**Problem statement**: The records below hold a stretch from the line with "def wEngine (f" through the line with "act.power with hold"; return exactly those lines, ends included, and nothing more.

[Saved data entries]

+---+

-- ==== Sys2Proof/Tests/Slice0.lean ====
section
/-! SUPPORT. The model's own tests: ill-formed operands, values that the spec gives, single steps, and for every statement
a state that meets the hypotheses of each of its clauses. -/

open Sys2Proof Sys2Proof.Machine Sys2Proof.Laws

namespace Sys2Proof.Tests

/-! ### Small states -/

def wChip (f : Chip → Chip) (s : State) : State := { s with chip := f s.chip }
def wPower (f : Power → Power) (s : State) : State := { s with power := f s.power }
def wClocks (f : Clocks → Clocks) (s : State) : State := { s with clocks := f s.clocks }
def wTime (f : TimeBase → TimeBase) (s : State) : State := { s with time := f s.time }
def wShell (f : Shell → Shell) (s : State) : State := { s with shell := f s.shell }
def wGuard (f : Guard → Guard) (s : State) : State := { s with guard := f s.guard }
def wPanel (f : Panel → Panel) (s : State) : State := { s with panel := f s.panel }
def wLink (f : Link → Link) (s : State) : State := { s with link := f s.link }
def wEngine (f : Engine → Engine) (s : State) : State := { s with engine := f s.engine }
def wObs (f : Observe → Observe) (s : State) : State := { s with obs := f s.obs }
def inState (c : ChipState) (s : State) : State := wChip (fun x => { x with state := c }) s
def inLink (c : LinkCode) (s : State) : State := wLink (fun x => { x with code := c }) s
def wOsc (k : Nat) (o : Osc) (s : State) : State := wClocks (fun x => { x with oscs := putAt x.oscs k o }) s
def wMux (k : Nat) (c : MuxCode) (s : State) : State := wClocks (fun x => { x with muxes := putAt x.muxes k { muxAt s k with code := c } }) s

/-- A device in ACTIVE: sources qualified, SPINE locked on HFXO, link FOLLOWER, engine open with one requester. -/
def act : State :=
  { State.reset with
    chip := { State.reset.chip with state := .active, phases := [0, 1, 2, 3, 4, 5, 6, 7, 8] }
    power := { State.reset.power with phase := .released, trunk := 20000, level := 20000, rails := 127, ready := true }
    clocks := { State.reset.clocks with
      oscs := .replicate 6 ⟨.qualified, 1, true, 0, true⟩, muxes := .replicate 6 ⟨.primary, false, false, 0, false, 0⟩
      spineOn := true, spineLocked := true, corePll := true, phytx := true }
    time := { State.reset.time with elapsed := 10 ^ 12, stamp := 10 ^ 12 }
    shell := { Shell.reset with logReady := true }
    guard := { Guard.reset with armed := true }
    link := { Link.reset with code := .follower }
    engine := { Engine.reset with opened := true, slots := putAt (.replicate 4 .empty) 0 ⟨true, 5, 1, 0, 1, [], none, none⟩ } }

/-- The same device in HOLD, in which the power-fail warning has frozen the Pods. -/
def held : State :=
  { act with
    chip := { act.chip with state := .hold }
    power := { act.power with hold := some ⟨0, 16700, 1, 0⟩, holdSnap := true } }

/-- The same device in the sequence of a PIN reset. -/
def resetting (r : ResetRun) : State := { act with chip := { act.chip with state := .boot, reset := some r } }

/-- The same device with Pod 3 changed. -/
def on (f : Pod → Pod) : State := modPod 3 f act

/-- A BOOT whose phases up to one have ended. -/
def bootTo (n : Nat) : State := wChip (fun c => { c with state := .boot, phases := List.range (n + 1) }) act

def runs (d : Pod) : Pod := { d with mode := .run, mux := .primary }
/-- The values of a Pod whose sequences are empty. -/
def bare (d : Pod) : Store := storePutAll podDefault d.values ((List.range 16).map (fun k => (keyOf 0x20 (k + 1), 0)))
def live (d : Pod) : Pod := { d with chans := putAt d.chans 0 { Channel.reset with live := true, outputs := 10000 } }
def place (index : Nat) : Place :=
  (findPlace index).getD ⟨none, ⟨0, .simple .u32, 0, none, .none, .each 0, .any, none, false, false, false⟩⟩
def who (n : Fin 4) : Who := ⟨n, some 0⟩

/-- Whether the engine is free, as `EngineFree` says. -/
def isFree (s : State) : Bool :=
  s.engine.opened && s.chip.state == .active && s.engine.running.isNone && s.engine.waiting.isNone && s.engine.frames.isEmpty &&
    s.engine.afterReply.isNone && s.engine.resetsDue.isEmpty && coreRuns s && !s.chip.standbyWanted && s.shell.run.isNone && s.engine.subs.toList.all (fun x => !x.due)

theorem all_toList {n : Nat} (v : Vector Sub n) (h : v.toList.all (fun x => !x.due) = true) : v.all (fun x => !x.due) = true := by
  rw [← Vector.all_toList]; exact h

theorem free_of {s : State} (h : isFree s = true) : EngineFree s := by
  simp only [isFree, Bool.and_eq_true, beq_iff_eq, Option.isNone_iff_eq_none, List.isEmpty_iff, Bool.not_eq_true'] at h
  obtain ⟨⟨⟨⟨⟨⟨⟨⟨⟨⟨h1, h2⟩, h3⟩, h4⟩, h5⟩, h6⟩, h7⟩, h8⟩, h9⟩, h10⟩, h11⟩ := h
  exact ⟨h1, h2, h3, h4, h5, h6, h7, h8, h9, h10, all_toList _ h11⟩

/-- A broadcast frame of no known source. -/
def broadcast (src : Octet) : RxFrame := ⟨List.replicate 6 255 ++ List.replicate 6 src ++ [0x88, 0xB5], false, 64, true, some 1, true⟩

theorem noteBrc_engine (f : RxFrame) (s : State) : (noteBrc f s).engine = s.engine := by
  unfold noteBrc; dsimp only; split <;> rfl

theorem broadcast_passes (src : Octet) (h : beValue (List.replicate 6 src.toNat) ≠ ownMac) :
    receiveFault (broadcast src) (noteBrc (broadcast src) (latchSfd act).2) = none := by
  have e : (((broadcast src).octets.map (·.toNat)).drop 6).take 6 = List.replicate 6 src.toNat := rfl
  simp only [receiveFault]
  rw [e, if_neg (show ¬ (broadcast src).symbolError = true from Bool.false_ne_true),
    if_neg (show ¬ (broadcast src).length < 64 from Nat.lt_irrefl 64), if_neg (show ¬ 1518 < (broadcast src).length from Nat.not_lt.2 (show 64 ≤ 1518 by decide)),
    if_neg (show ¬ (!(broadcast src).fcsGood) = true from Bool.false_ne_true), if_neg (fun k => k.2.1 rfl), if_neg h,
    if_neg (fun k => k rfl), if_neg (by rw [noteBrc_engine]; rintro (h | h); exacts [Bool.false_ne_true h, absurd h (by decide)])]

theorem frame_passes : ∃ (f : RxFrame) (s : State), phyOn s.link.code = true ∧ receiveFault f (noteBrc f (latchSfd s).2) = none := by
  by_cases h : beValue (List.replicate 6 0) = ownMac
  · exact ⟨broadcast 1, act, by decide, broadcast_passes 1 (h ▸ by decide)⟩
  · exact ⟨broadcast 0, act, by decide, broadcast_passes 0 h⟩

theorem bits_three : ∀ q, (8#64).getLsbD q = decide (q = (3 : Fin 64).val) := by
  intro q
  have h : (8#64 : BitVec 64) = BitVec.twoPow 64 3 := by decide
  rw [h, BitVec.getLsbD_twoPow]
  by_cases e : q = 3
  · subst e; rfl
  · simp [e, Ne.symm e]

+---+

**Written answer**:
def wEngine (f : Engine → Engine) (s : State) : State := { s with engine := f s.engine }
def wObs (f : Observe → Observe) (s : State) : State := { s with obs := f s.obs }
def inState (c : ChipState) (s : State) : State := wChip (fun x => { x with state := c }) s
def inLink (c : LinkCode) (s : State) : State := wLink (fun x => { x with code := c }) s
def wOsc (k : Nat) (o : Osc) (s : State) : State := wClocks (fun x => { x with oscs := putAt x.oscs k o }) s
def wMux (k : Nat) (c : MuxCode) (s : State) : State := wClocks (fun x => { x with muxes := putAt x.muxes k { muxAt s k with code := c } }) s

/-- A device in ACTIVE: sources qualified, SPINE locked on HFXO, link FOLLOWER, engine open with one requester. -/
def act : State :=
  { State.reset with
    chip := { State.reset.chip with state := .active, phases := [0, 1, 2, 3, 4, 5, 6, 7, 8] }
    power := { State.reset.power with phase := .released, trunk := 20000, level := 20000, rails := 127, ready := true }
    clocks := { State.reset.clocks with
      oscs := .replicate 6 ⟨.qualified, 1, true, 0, true⟩, muxes := .replicate 6 ⟨.primary, false, false, 0, false, 0⟩
      spineOn := true, spineLocked := true, corePll := true, phytx := true }
    time := { State.reset.time with elapsed := 10 ^ 12, stamp := 10 ^ 12 }
    shell := { Shell.reset with logReady := true }
    guard := { Guard.reset with armed := true }
    link := { Link.reset with code := .follower }
    engine := { Engine.reset with opened := true, slots := putAt (.replicate 4 .empty) 0 ⟨true, 5, 1, 0, 1, [], none, none⟩ } }

/-- The same device in HOLD, in which the power-fail warning has frozen the Pods. -/
def held : State :=
  { act with
    chip := { act.chip with state := .hold }
    power := { act.power with hold := some ⟨0, 16700, 1, 0⟩, holdSnap := true } }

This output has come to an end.